REQUIRED WORK:
Would you set down the whole listing again exactly as it appears?

* * *

-- ==== Sys2Proof/Laws/Bus.lean ====
section
/-! SUPPORT. What each operation of the interconnect and of a snooped or filled cache does: which parts of the state it can
change (BusOnly), the frames after it, the bytes and staging slots after it, and what it counts and records. -/

namespace Sys2Proof.Machine

/-! ### The parts no bus operation touches -/

/-- `t` differs from `s` in caches, shared memory, staging and the sticky bit at most. -/
structure BusOnly (s t : State) : Prop where
  ports : t.ports = s.ports
  pes : t.pes = s.pes
  fault : t.fault = s.fault
  regPolicy : t.regPolicy = s.regPolicy
  turn : t.turn = s.turn
  tick : t.tick = s.tick
  cmds : t.cmds = s.cmds
  resp : t.resp = s.resp

theorem BusOnly.refl (s : State) : BusOnly s s := ⟨rfl, rfl, rfl, rfl, rfl, rfl, rfl, rfl⟩

theorem BusOnly.trans {s t u : State} (h : BusOnly s t) (g : BusOnly t u) : BusOnly s u :=
  ⟨g.1.trans h.1, g.2.trans h.2, g.3.trans h.3, g.4.trans h.4, g.5.trans h.5, g.6.trans h.6, g.7.trans h.7, g.8.trans h.8⟩

theorem BusOnly.pe {s t : State} (h : BusOnly s t) (k : PeId) : t.pe k = s.pe k := by unfold State.pe; simp only [h.pes]
theorem BusOnly.port {s t : State} (h : BusOnly s t) (k : PeId) : t.port k = s.port k := by
  unfold State.port; simp only [h.ports]
theorem BusOnly.reg {s t : State} (h : BusOnly s t) (k : PeId) (i : Reg) : t.reg k i = s.reg k i := by
  unfold State.reg; rw [h.pe]

theorem busOnly_modCache (s : State) (k : PeId) (f : Cache → Cache) : BusOnly s (s.modCache k f) :=
  ⟨rfl, rfl, rfl, rfl, rfl, rfl, rfl, rfl⟩
theorem busOnly_count (s : State) (k : PeId) (f : CacheCounters → CacheCounters) : BusOnly s (s.count k f) :=
  busOnly_modCache s k _
theorem busOnly_modFrame (s : State) (k : PeId) (st : SetIx) (w : WayIx) (f : Line → Line) : BusOnly s (s.modFrame k st w f) :=
  busOnly_modCache s k _
theorem busOnly_record (s : State) (k : PeId) (f t : Mesi) : BusOnly s (s.record k f t) := busOnly_modCache s k _
theorem busOnly_touch (s : State) (k : PeId) (st : SetIx) (w : WayIx) : BusOnly s (s.touch k st w) := busOnly_modCache s k _
theorem busOnly_handleFlush (k : PeId) (a : Word) (p : LineData) (s : State) : BusOnly s (handleFlush k a p s) :=
  ⟨rfl, rfl, rfl, rfl, rfl, rfl, rfl, rfl⟩
theorem busOnly_flushFrame (k : PeId) (st : SetIx) (l : Line) (s : State) : BusOnly s (flushFrame k st l s) :=
  (busOnly_count s k _).trans (busOnly_handleFlush k _ _ _)
theorem busOnly_cleanFrame (j : PeId) (st : SetIx) (w : WayIx) (s : State) : BusOnly s (cleanFrame j st w s) :=
  busOnly_modFrame s j st w _
theorem busOnly_invalidateFrame (j : PeId) (st : SetIx) (w : WayIx) (o : Mesi) (s : State) :
    BusOnly s (invalidateFrame j st w o s) :=
  ((busOnly_record s j o .I).trans (busOnly_modFrame _ j st w _)).trans (busOnly_count _ j _)
theorem busOnly_downgradeFrame (j : PeId) (st : SetIx) (w : WayIx) (o : Mesi) (s : State) :
    BusOnly s (downgradeFrame j st w o s) :=
  (busOnly_record s j o .S).trans (busOnly_modFrame _ j st w _)

theorem busOnly_snoopRow (j : PeId) (kind : SnoopKind) (st : SetIx) (w : WayIx) (l : Line) (s : State) :
    BusOnly s (snoopRow j kind st w l s) := by
  unfold snoopRow
  split
  · exact ((busOnly_flushFrame j st l s).trans (busOnly_cleanFrame j st w _)).trans (busOnly_downgradeFrame j st w _ _)
  · exact busOnly_downgradeFrame j st w _ _
  · exact BusOnly.refl s
  · exact BusOnly.refl s
  · exact ((busOnly_flushFrame j st l s).trans (busOnly_cleanFrame j st w _)).trans (busOnly_invalidateFrame j st w _ _)
  · exact busOnly_invalidateFrame j st w _ _
  · exact busOnly_invalidateFrame j st w _ _
  · exact BusOnly.refl s

theorem busOnly_snoopWay (j : PeId) (kind : SnoopKind) (a : Word) (w : WayIx) (s : State) :
    BusOnly s (snoopWay j kind a w s) := by
  unfold snoopWay; dsimp only
  split
  · exact busOnly_snoopRow _ _ _ _ _ _
  · exact BusOnly.refl s

theorem busOnly_snoop (j : PeId) (kind : SnoopKind) (a : Word) (s : State) : BusOnly s (snoop j kind a s) :=
  (busOnly_snoopWay j kind a 0 s).trans (busOnly_snoopWay j kind a 1 _)

/-- A property of pairs of states that a snoop of each peer has, and that composes, holds across a broadcast: the one
induction over the broadcast's list. -/
theorem broadcast_induction {src : PeId} {kind : SnoopKind} {a : Word} (P : State → State → Prop)
    (refl : ∀ s, P s s) (trans : ∀ s t u, P s t → P t u → P s u)
    (step : ∀ j s, j ≠ src → P s (snoop j kind a s)) (s : State) : P s (broadcast src kind a s) := by
  have one : ∀ j s, P s (snoopPeer src kind a s j) := by
    intro j s; unfold snoopPeer; split
    · exact refl s
    · exact step j s ‹_›
  unfold broadcast
  simp only [List.foldl_cons, List.foldl_nil]
  exact trans _ _ _ (trans _ _ _ (trans _ _ _ (one 0 s) (one 1 _)) (one 2 _)) (one 3 _)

* * *

ANSWER:
-- ==== Sys2Proof/Laws/Bus.lean ====
section
/-! SUPPORT. What each operation of the interconnect and of a snooped or filled cache does: which parts of the state it can
change (BusOnly), the frames after it, the bytes and staging slots after it, and what it counts and records. -/

namespace Sys2Proof.Machine

/-! ### The parts no bus operation touches -/

/-- `t` differs from `s` in caches, shared memory, staging and the sticky bit at most. -/
structure BusOnly (s t : State) : Prop where
  ports : t.ports = s.ports
  pes : t.pes = s.pes
  fault : t.fault = s.fault
  regPolicy : t.regPolicy = s.regPolicy
  turn : t.turn = s.turn
  tick : t.tick = s.tick
  cmds : t.cmds = s.cmds
  resp : t.resp = s.resp

theorem BusOnly.refl (s : State) : BusOnly s s := ⟨rfl, rfl, rfl, rfl, rfl, rfl, rfl, rfl⟩

theorem BusOnly.trans {s t u : State} (h : BusOnly s t) (g : BusOnly t u) : BusOnly s u :=
  ⟨g.1.trans h.1, g.2.trans h.2, g.3.trans h.3, g.4.trans h.4, g.5.trans h.5, g.6.trans h.6, g.7.trans h.7, g.8.trans h.8⟩

theorem BusOnly.pe {s t : State} (h : BusOnly s t) (k : PeId) : t.pe k = s.pe k := by unfold State.pe; simp only [h.pes]
theorem BusOnly.port {s t : State} (h : BusOnly s t) (k : PeId) : t.port k = s.port k := by
  unfold State.port; simp only [h.ports]
theorem BusOnly.reg {s t : State} (h : BusOnly s t) (k : PeId) (i : Reg) : t.reg k i = s.reg k i := by
  unfold State.reg; rw [h.pe]

theorem busOnly_modCache (s : State) (k : PeId) (f : Cache → Cache) : BusOnly s (s.modCache k f) :=
  ⟨rfl, rfl, rfl, rfl, rfl, rfl, rfl, rfl⟩
theorem busOnly_count (s : State) (k : PeId) (f : CacheCounters → CacheCounters) : BusOnly s (s.count k f) :=
  busOnly_modCache s k _
theorem busOnly_modFrame (s : State) (k : PeId) (st : SetIx) (w : WayIx) (f : Line → Line) : BusOnly s (s.modFrame k st w f) :=
  busOnly_modCache s k _
theorem busOnly_record (s : State) (k : PeId) (f t : Mesi) : BusOnly s (s.record k f t) := busOnly_modCache s k _
theorem busOnly_touch (s : State) (k : PeId) (st : SetIx) (w : WayIx) : BusOnly s (s.touch k st w) := busOnly_modCache s k _
theorem busOnly_handleFlush (k : PeId) (a : Word) (p : LineData) (s : State) : BusOnly s (handleFlush k a p s) :=
  ⟨rfl, rfl, rfl, rfl, rfl, rfl, rfl, rfl⟩
theorem busOnly_flushFrame (k : PeId) (st : SetIx) (l : Line) (s : State) : BusOnly s (flushFrame k st l s) :=
  (busOnly_count s k _).trans (busOnly_handleFlush k _ _ _)
theorem busOnly_cleanFrame (j : PeId) (st : SetIx) (w : WayIx) (s : State) : BusOnly s (cleanFrame j st w s) :=
  busOnly_modFrame s j st w _
theorem busOnly_invalidateFrame (j : PeId) (st : SetIx) (w : WayIx) (o : Mesi) (s : State) :
    BusOnly s (invalidateFrame j st w o s) :=
  ((busOnly_record s j o .I).trans (busOnly_modFrame _ j st w _)).trans (busOnly_count _ j _)
theorem busOnly_downgradeFrame (j : PeId) (st : SetIx) (w : WayIx) (o : Mesi) (s : State) :
    BusOnly s (downgradeFrame j st w o s) :=
  (busOnly_record s j o .S).trans (busOnly_modFrame _ j st w _)

theorem busOnly_snoopRow (j : PeId) (kind : SnoopKind) (st : SetIx) (w : WayIx) (l : Line) (s : State) :
    BusOnly s (snoopRow j kind st w l s) := by
  unfold snoopRow
  split
  · exact ((busOnly_flushFrame j st l s).trans (busOnly_cleanFrame j st w _)).trans (busOnly_downgradeFrame j st w _ _)
  · exact busOnly_downgradeFrame j st w _ _
  · exact BusOnly.refl s
  · exact BusOnly.refl s
  · exact ((busOnly_flushFrame j st l s).trans (busOnly_cleanFrame j st w _)).trans (busOnly_invalidateFrame j st w _ _)
  · exact busOnly_invalidateFrame j st w _ _
  · exact busOnly_invalidateFrame j st w _ _
  · exact BusOnly.refl s

theorem busOnly_snoopWay (j : PeId) (kind : SnoopKind) (a : Word) (w : WayIx) (s : State) :
    BusOnly s (snoopWay j kind a w s) := by
  unfold snoopWay; dsimp only
  split
  · exact busOnly_snoopRow _ _ _ _ _ _
  · exact BusOnly.refl s

theorem busOnly_snoop (j : PeId) (kind : SnoopKind) (a : Word) (s : State) : BusOnly s (snoop j kind a s) :=
  (busOnly_snoopWay j kind a 0 s).trans (busOnly_snoopWay j kind a 1 _)

/-- A property of pairs of states that a snoop of each peer has, and that composes, holds across a broadcast: the one
induction over the broadcast's list. -/
theorem broadcast_induction {src : PeId} {kind : SnoopKind} {a : Word} (P : State → State → Prop)
    (refl : ∀ s, P s s) (trans : ∀ s t u, P s t → P t u → P s u)
    (step : ∀ j s, j ≠ src → P s (snoop j kind a s)) (s : State) : P s (broadcast src kind a s) := by
  have one : ∀ j s, P s (snoopPeer src kind a s j) := by
    intro j s; unfold snoopPeer; split
    · exact refl s
    · exact step j s ‹_›
  unfold broadcast
  simp only [List.foldl_cons, List.foldl_nil]
  exact trans _ _ _ (trans _ _ _ (trans _ _ _ (one 0 s) (one 1 _)) (one 2 _)) (one 3 _)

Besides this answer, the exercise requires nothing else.